[YOUR OBJECTIVE]: Look below for the lines from the one with "abbrev BRG_CH_ERR_ADDR_HI_SPACE (n" to the one with "abbrev BRG_SHD_ID_ID (n", and copy exactly those lines, both ends included.

Collected data:

-- ==== Sys2Proof/Machine/RegMap.lean ====
section
/-! DEFINITION. The register map of the keeper view: every register of spec/ by name and keeper offset (R46), every
field by bit range, and one row per register or register array with its access masks, view, reset value and the bits
marked "load". The rows are transcribed from the register tables of R81, R82, R112, R147, R179, R209, R240, R260, R294,
R322, R349, R350, R374, R392, R408, R432, R453, R473 to R476 and from R41 and R45. -/

namespace Sys2Proof.Machine

/-- A field NAME[hi:lo] of the register at a keeper offset (R13): its lowest bit and its width. -/
structure Fld where
  addr : Nat
  lo : Nat
  width : Nat
deriving DecidableEq, Repr

/-- The View column (R11): K, K+C, or the per-channel view of the BRG block (R408). -/
inductive View where
  | k
  | kc
  | brg
deriving DecidableEq, Repr

/-- One register or register array (R5, R9): `n1` copies `s1` bytes apart, each of `n2` copies `s2` bytes apart, with
the bits a write replaces, the bits a written 1 clears, the bits that act on a write, the bits boot loads (R8), the
reset value of the other bits and the bits a warm reset keeps. -/
structure RegRow where
  base : Nat
  n1 : Nat
  s1 : Nat
  n2 : Nat
  s2 : Nat
  view : View
  rw : Nat
  w1c : Nat
  wo : Nat
  load : Nat
  reset : Nat
  rws : Nat
deriving DecidableEq, Repr

/-! ## SYS (R473, R81) -/

abbrev SYS_ID : Nat := 0x0
abbrev SYS_ID_PART : Fld := ⟨SYS_ID, 16, 16⟩
abbrev SYS_ID_STEPPING : Fld := ⟨SYS_ID, 8, 8⟩
abbrev SYS_SERIAL_LO : Nat := 0x8
abbrev SYS_SERIAL_LO_SERIAL : Fld := ⟨SYS_SERIAL_LO, 0, 32⟩
abbrev SYS_SERIAL_HI : Nat := 0xC
abbrev SYS_SERIAL_HI_SERIAL : Fld := ⟨SYS_SERIAL_HI, 0, 32⟩
abbrev SYS_MODE : Nat := 0x100
abbrev SYS_MODE_TRANSITION : Fld := ⟨SYS_MODE, 31, 1⟩
abbrev SYS_MODE_TARGET : Fld := ⟨SYS_MODE, 24, 4⟩
abbrev SYS_MODE_PREVIOUS : Fld := ⟨SYS_MODE, 20, 4⟩
abbrev SYS_MODE_CAUSE : Fld := ⟨SYS_MODE, 8, 8⟩
abbrev SYS_MODE_MODE : Fld := ⟨SYS_MODE, 0, 4⟩
abbrev SYS_CH_MODE : Nat := 0x104
abbrev SYS_CH_MODE_CH_7 : Fld := ⟨SYS_CH_MODE, 28, 4⟩
abbrev SYS_CH_MODE_CH_6 : Fld := ⟨SYS_CH_MODE, 24, 4⟩
abbrev SYS_CH_MODE_CH_5 : Fld := ⟨SYS_CH_MODE, 20, 4⟩
abbrev SYS_CH_MODE_CH_4 : Fld := ⟨SYS_CH_MODE, 16, 4⟩
abbrev SYS_CH_MODE_CH_3 : Fld := ⟨SYS_CH_MODE, 12, 4⟩
abbrev SYS_CH_MODE_CH_2 : Fld := ⟨SYS_CH_MODE, 8, 4⟩
abbrev SYS_CH_MODE_CH_1 : Fld := ⟨SYS_CH_MODE, 4, 4⟩
abbrev SYS_CH_MODE_CH_0 : Fld := ⟨SYS_CH_MODE, 0, 4⟩
abbrev SYS_SAFE_CAUSE : Nat := 0x108
abbrev SYS_SAFE_CAUSE_PRESENT : Fld := ⟨SYS_SAFE_CAUSE, 0, 8⟩
abbrev SYS_RESET : Nat := 0x10C
abbrev SYS_RESET_KEY : Fld := ⟨SYS_RESET, 16, 16⟩
abbrev SYS_RESET_KIND : Fld := ⟨SYS_RESET, 0, 2⟩
abbrev SYS_BOOT_STAT : Nat := 0x110
abbrev SYS_BOOT_STAT_ACKED : Fld := ⟨SYS_BOOT_STAT, 31, 1⟩
abbrev SYS_BOOT_STAT_ALT_USED : Fld := ⟨SYS_BOOT_STAT, 30, 1⟩
abbrev SYS_BOOT_STAT_SKIP_USED : Fld := ⟨SYS_BOOT_STAT, 29, 1⟩
abbrev SYS_BOOT_STAT_LAST_STEP : Fld := ⟨SYS_BOOT_STAT, 16, 8⟩
abbrev SYS_BOOT_STAT_BOOT_COUNT : Fld := ⟨SYS_BOOT_STAT, 0, 16⟩
abbrev SYS_DEGRADE : Nat := 0x114
abbrev SYS_DEGRADE_LANE_CH : Fld := ⟨SYS_DEGRADE, 4, 8⟩
abbrev SYS_DEGRADE_RAIL_REDUCED : Fld := ⟨SYS_DEGRADE, 3, 1⟩
abbrev SYS_DEGRADE_CAMERA_LOST : Fld := ⟨SYS_DEGRADE, 2, 1⟩
abbrev SYS_DEGRADE_LANE_SINGLE : Fld := ⟨SYS_DEGRADE, 1, 1⟩
abbrev SYS_DEGRADE_ENC_BACKUP : Fld := ⟨SYS_DEGRADE, 0, 1⟩
abbrev SYS_RESET_REJ : Nat := 0x118
abbrev SYS_RESET_REJ_COUNT : Fld := ⟨SYS_RESET_REJ, 0, 32⟩
abbrev SYS_MEAS (s : Nat) (w : Nat) : Nat := 0x200 + 0x30 * s + 0x4 * w
abbrev SYS_MEAS_DIGEST (s : Nat) (w : Nat) : Fld := ⟨(SYS_MEAS s w), 0, 32⟩

/-! ## CMD (R112) -/

abbrev CMD_K_SQ_BASE_LO : Nat := 0x10000
abbrev CMD_K_SQ_BASE_LO_ADDR : Fld := ⟨CMD_K_SQ_BASE_LO, 12, 20⟩
abbrev CMD_K_SQ_BASE_HI : Nat := 0x10004
abbrev CMD_K_SQ_BASE_HI_ADDR : Fld := ⟨CMD_K_SQ_BASE_HI, 0, 32⟩
abbrev CMD_K_CQ_BASE_LO : Nat := 0x10008
abbrev CMD_K_CQ_BASE_LO_ADDR : Fld := ⟨CMD_K_CQ_BASE_LO, 12, 20⟩
abbrev CMD_K_CQ_BASE_HI : Nat := 0x1000C
abbrev CMD_K_CQ_BASE_HI_ADDR : Fld := ⟨CMD_K_CQ_BASE_HI, 0, 32⟩
abbrev CMD_K_RING_CTL : Nat := 0x10010
abbrev CMD_K_RING_CTL_ENABLE : Fld := ⟨CMD_K_RING_CTL, 31, 1⟩
abbrev CMD_K_RING_CTL_FETCH_ERR : Fld := ⟨CMD_K_RING_CTL, 30, 1⟩
abbrev CMD_K_RING_CTL_LOG2_SIZE : Fld := ⟨CMD_K_RING_CTL, 0, 4⟩
abbrev CMD_K_SQ_TAIL : Nat := 0x10014
abbrev CMD_K_SQ_TAIL_INDEX : Fld := ⟨CMD_K_SQ_TAIL, 0, 8⟩
abbrev CMD_K_SQ_HEAD : Nat := 0x10018
abbrev CMD_K_SQ_HEAD_INDEX : Fld := ⟨CMD_K_SQ_HEAD, 0, 8⟩
abbrev CMD_K_CQ_TAIL : Nat := 0x1001C
abbrev CMD_K_CQ_TAIL_INDEX : Fld := ⟨CMD_K_CQ_TAIL, 0, 8⟩
abbrev CMD_K_CQ_HEAD : Nat := 0x10020
abbrev CMD_K_CQ_HEAD_INDEX : Fld := ⟨CMD_K_CQ_HEAD, 0, 8⟩
abbrev CMD_C_SQ_BASE_LO : Nat := 0x10100
abbrev CMD_C_SQ_BASE_LO_ADDR : Fld := ⟨CMD_C_SQ_BASE_LO, 12, 20⟩
abbrev CMD_C_SQ_BASE_HI : Nat := 0x10104
abbrev CMD_C_SQ_BASE_HI_ADDR : Fld := ⟨CMD_C_SQ_BASE_HI, 0, 32⟩
abbrev CMD_C_CQ_BASE_LO : Nat := 0x10108
abbrev CMD_C_CQ_BASE_LO_ADDR : Fld := ⟨CMD_C_CQ_BASE_LO, 12, 20⟩
abbrev CMD_C_CQ_BASE_HI : Nat := 0x1010C
abbrev CMD_C_CQ_BASE_HI_ADDR : Fld := ⟨CMD_C_CQ_BASE_HI, 0, 32⟩
abbrev CMD_C_RING_CTL : Nat := 0x10110
abbrev CMD_C_RING_CTL_ENABLE : Fld := ⟨CMD_C_RING_CTL, 31, 1⟩
abbrev CMD_C_RING_CTL_FETCH_ERR : Fld := ⟨CMD_C_RING_CTL, 30, 1⟩
abbrev CMD_C_RING_CTL_LOG2_SIZE : Fld := ⟨CMD_C_RING_CTL, 0, 4⟩
abbrev CMD_C_SQ_TAIL : Nat := 0x10114
abbrev CMD_C_SQ_TAIL_INDEX : Fld := ⟨CMD_C_SQ_TAIL, 0, 8⟩
abbrev CMD_C_SQ_HEAD : Nat := 0x10118
abbrev CMD_C_SQ_HEAD_INDEX : Fld := ⟨CMD_C_SQ_HEAD, 0, 8⟩
abbrev CMD_C_CQ_TAIL : Nat := 0x1011C
abbrev CMD_C_CQ_TAIL_INDEX : Fld := ⟨CMD_C_CQ_TAIL, 0, 8⟩
abbrev CMD_C_CQ_HEAD : Nat := 0x10120
abbrev CMD_C_CQ_HEAD_INDEX : Fld := ⟨CMD_C_CQ_HEAD, 0, 8⟩
abbrev CMD_CREW_CTL : Nat := 0x10200
abbrev CMD_CREW_CTL_CLASS_LOCK : Fld := ⟨CMD_CREW_CTL, 1, 10⟩
abbrev CMD_CREW_DENY : Nat := 0x10204
abbrev CMD_CREW_DENY_COUNT : Fld := ⟨CMD_CREW_DENY, 0, 32⟩
abbrev CMD_CREW_DENY_ADDR : Nat := 0x10208
abbrev CMD_CREW_DENY_ADDR_OFFSET : Fld := ⟨CMD_CREW_DENY_ADDR, 0, 25⟩
abbrev CMD_TP_CTL : Nat := 0x10300
abbrev CMD_TP_CTL_RADDR_EN : Fld := ⟨CMD_TP_CTL, 1, 1⟩
abbrev CMD_TP_CTL_ENABLE : Fld := ⟨CMD_TP_CTL, 0, 1⟩
abbrev CMD_TP_RADDR_LO : Nat := 0x10304
abbrev CMD_TP_RADDR_LO_ADDR : Fld := ⟨CMD_TP_RADDR_LO, 10, 22⟩
abbrev CMD_TP_RADDR_HI : Nat := 0x10308
abbrev CMD_TP_RADDR_HI_ADDR : Fld := ⟨CMD_TP_RADDR_HI, 0, 32⟩
abbrev CMD_TP_STAT : Nat := 0x1030C
abbrev CMD_TP_STAT_OVERRUN : Fld := ⟨CMD_TP_STAT, 16, 16⟩
abbrev CMD_TP_STAT_DONE : Fld := ⟨CMD_TP_STAT, 0, 16⟩
abbrev CMD_NET_CTL : Nat := 0x10400
abbrev CMD_NET_CTL_UDP_PORT : Fld := ⟨CMD_NET_CTL, 16, 16⟩
abbrev CMD_NET_CTL_PORT_1 : Fld := ⟨CMD_NET_CTL, 1, 1⟩
abbrev CMD_NET_CTL_PORT_0 : Fld := ⟨CMD_NET_CTL, 0, 1⟩
abbrev CMD_NET_STAT : Nat := 0x10404
abbrev CMD_NET_STAT_AUTH_FAIL : Fld := ⟨CMD_NET_STAT, 16, 16⟩
abbrev CMD_NET_STAT_REPLAY : Fld := ⟨CMD_NET_STAT, 0, 16⟩

/-! ## EVT (R475) -/

abbrev EVT_PEND (i : Nat) : Nat := 0x20000 + 0x4 * i
abbrev EVT_PEND_PEND (i : Nat) : Fld := ⟨(EVT_PEND i), 0, 32⟩
abbrev EVT_MASK (i : Nat) : Nat := 0x20020 + 0x4 * i
abbrev EVT_MASK_MASK (i : Nat) : Fld := ⟨(EVT_MASK i), 0, 32⟩
abbrev EVT_HOLD (i : Nat) : Nat := 0x20040 + 0x4 * i
abbrev EVT_HOLD_HOLDOFF_US (i : Nat) : Fld := ⟨(EVT_HOLD i), 0, 16⟩
abbrev EVT_LOG_STAT : Nat := 0x20060
abbrev EVT_LOG_STAT_LOST : Fld := ⟨EVT_LOG_STAT, 16, 16⟩
abbrev EVT_LOG_STAT_COUNT : Fld := ⟨EVT_LOG_STAT, 0, 13⟩
abbrev EVT_RAISE : Nat := 0x20064
abbrev EVT_RAISE_GO : Fld := ⟨EVT_RAISE, 8, 1⟩
abbrev EVT_RAISE_VECTOR : Fld := ⟨EVT_RAISE, 0, 8⟩

/-! ## HST (R474) -/

abbrev HST_LINK : Nat := 0x40000
abbrev HST_LINK_UP : Fld := ⟨HST_LINK, 31, 1⟩
abbrev HST_LINK_SPEED : Fld := ⟨HST_LINK, 20, 4⟩
abbrev HST_LINK_WIDTH : Fld := ⟨HST_LINK, 8, 5⟩
abbrev HST_ACC_ERR_1 : Nat := 0x40004
abbrev HST_ACC_ERR_1_RESET_ISL : Fld := ⟨HST_ACC_ERR_1, 16, 16⟩
abbrev HST_ACC_ERR_1_UNMAPPED : Fld := ⟨HST_ACC_ERR_1, 0, 16⟩
abbrev HST_ACC_ERR_2 : Nat := 0x40008
abbrev HST_ACC_ERR_2_TIMEOUT : Fld := ⟨HST_ACC_ERR_2, 16, 16⟩
abbrev HST_ACC_ERR_2_PARTIAL : Fld := ⟨HST_ACC_ERR_2, 0, 16⟩
abbrev HST_ACC_ADDR : Nat := 0x4000C
abbrev HST_ACC_ADDR_BAR2 : Fld := ⟨HST_ACC_ADDR, 31, 1⟩
abbrev HST_ACC_ADDR_OFFSET : Fld := ⟨HST_ACC_ADDR, 0, 25⟩

/-! ## BRG (R408) -/

abbrev BRG_RUNNING : Nat := 0x80000
abbrev BRG_RUNNING_CH : Fld := ⟨BRG_RUNNING, 0, 32⟩
abbrev BRG_ERRORS : Nat := 0x80004
abbrev BRG_ERRORS_CH : Fld := ⟨BRG_ERRORS, 0, 32⟩
abbrev BRG_FW_DENY : Nat := 0x80008
abbrev BRG_FW_DENY_COUNT : Fld := ⟨BRG_FW_DENY, 0, 32⟩
abbrev BRG_CH_CTL (n : Nat) : Nat := 0x80100 + 0x40 * n
abbrev BRG_CH_CTL_CMD (n : Nat) : Fld := ⟨(BRG_CH_CTL n), 30, 2⟩
abbrev BRG_CH_CTL_PC (n : Nat) : Fld := ⟨(BRG_CH_CTL n), 0, 8⟩
abbrev BRG_CH_CFG (n : Nat) : Nat := 0x80104 + 0x40 * n
abbrev BRG_CH_CFG_WAIT_MS (n : Nat) : Fld := ⟨(BRG_CH_CFG n), 16, 16⟩
abbrev BRG_CH_CFG_PAGE_CH (n : Nat) : Fld := ⟨(BRG_CH_CFG n), 8, 3⟩
abbrev BRG_CH_CFG_OUTSTANDING (n : Nat) : Fld := ⟨(BRG_CH_CFG n), 0, 7⟩
abbrev BRG_CH_STAT (n : Nat) : Nat := 0x80108 + 0x40 * n
abbrev BRG_CH_STAT_STATE (n : Nat) : Fld := ⟨(BRG_CH_STAT n), 29, 3⟩
abbrev BRG_CH_STAT_RIGHTS (n : Nat) : Fld := ⟨(BRG_CH_STAT n), 28, 1⟩
abbrev BRG_CH_STAT_CAUSE (n : Nat) : Fld := ⟨(BRG_CH_STAT n), 24, 4⟩
abbrev BRG_CH_STAT_CMD_REJ (n : Nat) : Fld := ⟨(BRG_CH_STAT n), 23, 1⟩
abbrev BRG_CH_STAT_DEPTH (n : Nat) : Fld := ⟨(BRG_CH_STAT n), 16, 3⟩
abbrev BRG_CH_STAT_PC (n : Nat) : Fld := ⟨(BRG_CH_STAT n), 0, 8⟩
abbrev BRG_CH_ENTRY (n : Nat) : Nat := 0x8010C + 0x40 * n
abbrev BRG_CH_ENTRY_PC (n : Nat) : Fld := ⟨(BRG_CH_ENTRY n), 0, 8⟩
abbrev BRG_CH_HOST_HI (n : Nat) : Nat := 0x80110 + 0x40 * n
abbrev BRG_CH_HOST_HI_ADDR (n : Nat) : Fld := ⟨(BRG_CH_HOST_HI n), 0, 16⟩
abbrev BRG_CH_SEM (n : Nat) : Nat := 0x80114 + 0x40 * n
abbrev BRG_CH_SEM_COUNT (n : Nat) : Fld := ⟨(BRG_CH_SEM n), 0, 32⟩
abbrev BRG_CH_SEM_ADD (n : Nat) : Nat := 0x80118 + 0x40 * n
abbrev BRG_CH_SEM_ADD_ADD (n : Nat) : Fld := ⟨(BRG_CH_SEM_ADD n), 0, 32⟩
abbrev BRG_CH_REMAIN (n : Nat) : Nat := 0x8011C + 0x40 * n
abbrev BRG_CH_REMAIN_BYTES (n : Nat) : Fld := ⟨(BRG_CH_REMAIN n), 0, 24⟩
abbrev BRG_CH_ERR_ADDR_LO (n : Nat) : Nat := 0x80120 + 0x40 * n
abbrev BRG_CH_ERR_ADDR_LO_ADDR (n : Nat) : Fld := ⟨(BRG_CH_ERR_ADDR_LO n), 0, 32⟩
abbrev BRG_CH_ERR_ADDR_HI (n : Nat) : Nat := 0x80124 + 0x40 * n
abbrev BRG_CH_ERR_ADDR_HI_SPACE (n : Nat) : Fld := ⟨(BRG_CH_ERR_ADDR_HI n), 31, 1⟩
abbrev BRG_CH_ERR_ADDR_HI_SIDE (n : Nat) : Fld := ⟨(BRG_CH_ERR_ADDR_HI n), 30, 1⟩
abbrev BRG_CH_ERR_ADDR_HI_ADDR (n : Nat) : Fld := ⟨(BRG_CH_ERR_ADDR_HI n), 0, 16⟩
abbrev BRG_CH_ERR_INFO (n : Nat) : Nat := 0x80128 + 0x40 * n
abbrev BRG_CH_ERR_INFO_PC (n : Nat) : Fld := ⟨(BRG_CH_ERR_INFO n), 24, 8⟩
abbrev BRG_CH_ERR_INFO_BEAT (n : Nat) : Fld := ⟨(BRG_CH_ERR_INFO n), 0, 19⟩
abbrev BRG_CH_LOOP (n : Nat) (i : Nat) : Nat := 0x8012C + 0x40 * n + 0x4 * i
abbrev BRG_CH_LOOP_START (n : Nat) (i : Nat) : Fld := ⟨(BRG_CH_LOOP n i), 24, 8⟩
abbrev BRG_CH_LOOP_IDX (n : Nat) (i : Nat) : Fld := ⟨(BRG_CH_LOOP n i), 0, 24⟩
abbrev BRG_CH_BYTES (n : Nat) : Nat := 0x8013C + 0x40 * n
abbrev BRG_CH_BYTES_COUNT (n : Nat) : Fld := ⟨(BRG_CH_BYTES n), 0, 32⟩
abbrev BRG_SHD_STAT (n : Nat) : Nat := 0x80C00 + 0x10 * n
abbrev BRG_SHD_STAT_PENDING (n : Nat) : Fld := ⟨(BRG_SHD_STAT n), 31, 1⟩
abbrev BRG_SHD_STAT_LATE (n : Nat) : Fld := ⟨(BRG_SHD_STAT n), 30, 1⟩
abbrev BRG_SHD_STAT_SUPERSEDED (n : Nat) : Fld := ⟨(BRG_SHD_STAT n), 29, 1⟩
abbrev BRG_SHD_STAT_REFUSED (n : Nat) : Fld := ⟨(BRG_SHD_STAT n), 28, 1⟩
abbrev BRG_SHD_STAT_BY_IDLE (n : Nat) : Fld := ⟨(BRG_SHD_STAT n), 27, 1⟩
abbrev BRG_SHD_STAT_KIND (n : Nat) : Fld := ⟨(BRG_SHD_STAT n), 24, 3⟩
abbrev BRG_SHD_STAT_HANDOVERS (n : Nat) : Fld := ⟨(BRG_SHD_STAT n), 0, 16⟩
abbrev BRG_SHD_ID (n : Nat) : Nat := 0x80C04 + 0x10 * n
abbrev BRG_SHD_ID_ID (n : Nat) : Fld := ⟨(BRG_SHD_ID n), 0, 32⟩
abbrev BRG_COMMIT (n : Nat) : Nat := 0x80C08 + 0x10 * n
abbrev BRG_COMMIT_DISCARD (n : Nat) : Fld := ⟨(BRG_COMMIT n), 1, 1⟩
abbrev BRG_COMMIT_COMMIT (n : Nat) : Fld := ⟨(BRG_COMMIT n), 0, 1⟩
abbrev BRG_RB_SEL : Nat := 0x80E00
abbrev BRG_RB_SEL_ENTRY : Fld := ⟨BRG_RB_SEL, 15, 1⟩
abbrev BRG_RB_SEL_CH : Fld := ⟨BRG_RB_SEL, 10, 5⟩
abbrev BRG_RB_SEL_INSTR : Fld := ⟨BRG_RB_SEL, 2, 8⟩
abbrev BRG_RB_SEL_WORD : Fld := ⟨BRG_RB_SEL, 0, 2⟩
abbrev BRG_RB_DATA : Nat := 0x80E04
abbrev BRG_RB_DATA_VALUE : Fld := ⟨BRG_RB_DATA, 0, 32⟩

[EXERCISE ANSWER]:
abbrev BRG_CH_ERR_ADDR_HI_SPACE (n : Nat) : Fld := ⟨(BRG_CH_ERR_ADDR_HI n), 31, 1⟩
abbrev BRG_CH_ERR_ADDR_HI_SIDE (n : Nat) : Fld := ⟨(BRG_CH_ERR_ADDR_HI n), 30, 1⟩
abbrev BRG_CH_ERR_ADDR_HI_ADDR (n : Nat) : Fld := ⟨(BRG_CH_ERR_ADDR_HI n), 0, 16⟩
abbrev BRG_CH_ERR_INFO (n : Nat) : Nat := 0x80128 + 0x40 * n
abbrev BRG_CH_ERR_INFO_PC (n : Nat) : Fld := ⟨(BRG_CH_ERR_INFO n), 24, 8⟩
abbrev BRG_CH_ERR_INFO_BEAT (n : Nat) : Fld := ⟨(BRG_CH_ERR_INFO n), 0, 19⟩
abbrev BRG_CH_LOOP (n : Nat) (i : Nat) : Nat := 0x8012C + 0x40 * n + 0x4 * i
abbrev BRG_CH_LOOP_START (n : Nat) (i : Nat) : Fld := ⟨(BRG_CH_LOOP n i), 24, 8⟩
abbrev BRG_CH_LOOP_IDX (n : Nat) (i : Nat) : Fld := ⟨(BRG_CH_LOOP n i), 0, 24⟩
abbrev BRG_CH_BYTES (n : Nat) : Nat := 0x8013C + 0x40 * n
abbrev BRG_CH_BYTES_COUNT (n : Nat) : Fld := ⟨(BRG_CH_BYTES n), 0, 32⟩
abbrev BRG_SHD_STAT (n : Nat) : Nat := 0x80C00 + 0x10 * n
abbrev BRG_SHD_STAT_PENDING (n : Nat) : Fld := ⟨(BRG_SHD_STAT n), 31, 1⟩
abbrev BRG_SHD_STAT_LATE (n : Nat) : Fld := ⟨(BRG_SHD_STAT n), 30, 1⟩
abbrev BRG_SHD_STAT_SUPERSEDED (n : Nat) : Fld := ⟨(BRG_SHD_STAT n), 29, 1⟩
abbrev BRG_SHD_STAT_REFUSED (n : Nat) : Fld := ⟨(BRG_SHD_STAT n), 28, 1⟩
abbrev BRG_SHD_STAT_BY_IDLE (n : Nat) : Fld := ⟨(BRG_SHD_STAT n), 27, 1⟩
abbrev BRG_SHD_STAT_KIND (n : Nat) : Fld := ⟨(BRG_SHD_STAT n), 24, 3⟩
abbrev BRG_SHD_STAT_HANDOVERS (n : Nat) : Fld := ⟨(BRG_SHD_STAT n), 0, 16⟩
abbrev BRG_SHD_ID (n : Nat) : Nat := 0x80C04 + 0x10 * n
abbrev BRG_SHD_ID_ID (n : Nat) : Fld := ⟨(BRG_SHD_ID n), 0, 32⟩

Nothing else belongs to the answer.